WHAT TO WORK ON: Write out all entries word for word.

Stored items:
○ ○ ○ ○ ○ ○ ○
-- ==== Sys2Proof/Machine/Step.lean ====
section
/-! DEFINITION. The step of the machine: one clock cycle (R170, R183). -/

namespace Sys2Proof.Machine

/-- One call of `Cycle` (R183). Whether it did work, the boolean it returns, is `hasWork` (R171). -/
def step (s : State) : Host.Outcome State Fault Refusal := oneCycle s

/-- `s` with the instruction whose bits are `w` in the slot the next issue step reads, and free to issue it: no
pending fault and no stall of the previous cycle (log entry 10). -/
def State.withFetchWord (s : State) (nbits w : Nat) : State :=
  { s with
    imem := placeSlot s.imem (wordIndex s.pc) (.word (BitVec.ofNat 32 (w % 2 ^ nbits)))
    stalledPrev := false
    fault := none }

end Sys2Proof.Machine
end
○ ○ ○ ○ ○ ○ ○
SOLUTION BELOW:
-- ==== Sys2Proof/Machine/Step.lean ====
section
/-! DEFINITION. The step of the machine: one clock cycle (R170, R183). -/

namespace Sys2Proof.Machine

/-- One call of `Cycle` (R183). Whether it did work, the boolean it returns, is `hasWork` (R171). -/
def step (s : State) : Host.Outcome State Fault Refusal := oneCycle s

/-- `s` with the instruction whose bits are `w` in the slot the next issue step reads, and free to issue it: no
pending fault and no stall of the previous cycle (log entry 10). -/
def State.withFetchWord (s : State) (nbits w : Nat) : State :=
  { s with
    imem := placeSlot s.imem (wordIndex s.pc) (.word (BitVec.ofNat 32 (w % 2 ^ nbits)))
    stalledPrev := false
    fault := none }

end Sys2Proof.Machine
end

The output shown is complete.